Patient selection and management
RA patients undergoing TKAs at our
institute between January 2000 and December 2011 were included in this
study, patients receiving operations for other joint diseases (i.e.
osteoarthritis, ankylosing spondylosis, etc.) were excluded from
research analysis. RA disease status was verified in all patients
through history of rheumatologist diagnosis made according to
standardized diagnostic criteria before admission. Information regarding
GC and DMARD therapy was collected using our institutional arthroplasty
database. Patients were organized into 3 treatment groups based on
perioperative medication therapy:
A.Control group (no anti-rheumatic drugs used)
B.DMARD group (conventional or biologic DMARD use with no GC)
C.Co-therapy group (DMARD and GC use)
In order to be included in groups B and C, patients must have received
consistent management with DMARDs and DMARDs plus GC respectively for a
minimum of one year postoperatively. Follow-ups were then conducted
through outpatient clinic questionnaires or via telephone. In cases of
patient attrition due to death between the follow-up period, most recent
health status was obtained in detail from close relatives.
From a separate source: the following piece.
-- ==== Sys2Proof/Laws/State.lean ====
section
/-! SUPPORT. One lemma per field per write of a field of `State`: what it becomes, or that it stays. -/

namespace Sys2Proof.Machine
In our study, no patients had been receiving GC monotherapy.
Conventional DMARDs treatment was continued during surgery for groups B
and C, however all biologic DMARDs were stopped 4 weeks prior to surgery
and restarted at least one week postoperatively depending on medication
and disease status. Non-steroid anti-inflammatory drugs (NSAIDs) were
given in each group as needed to control acute pain.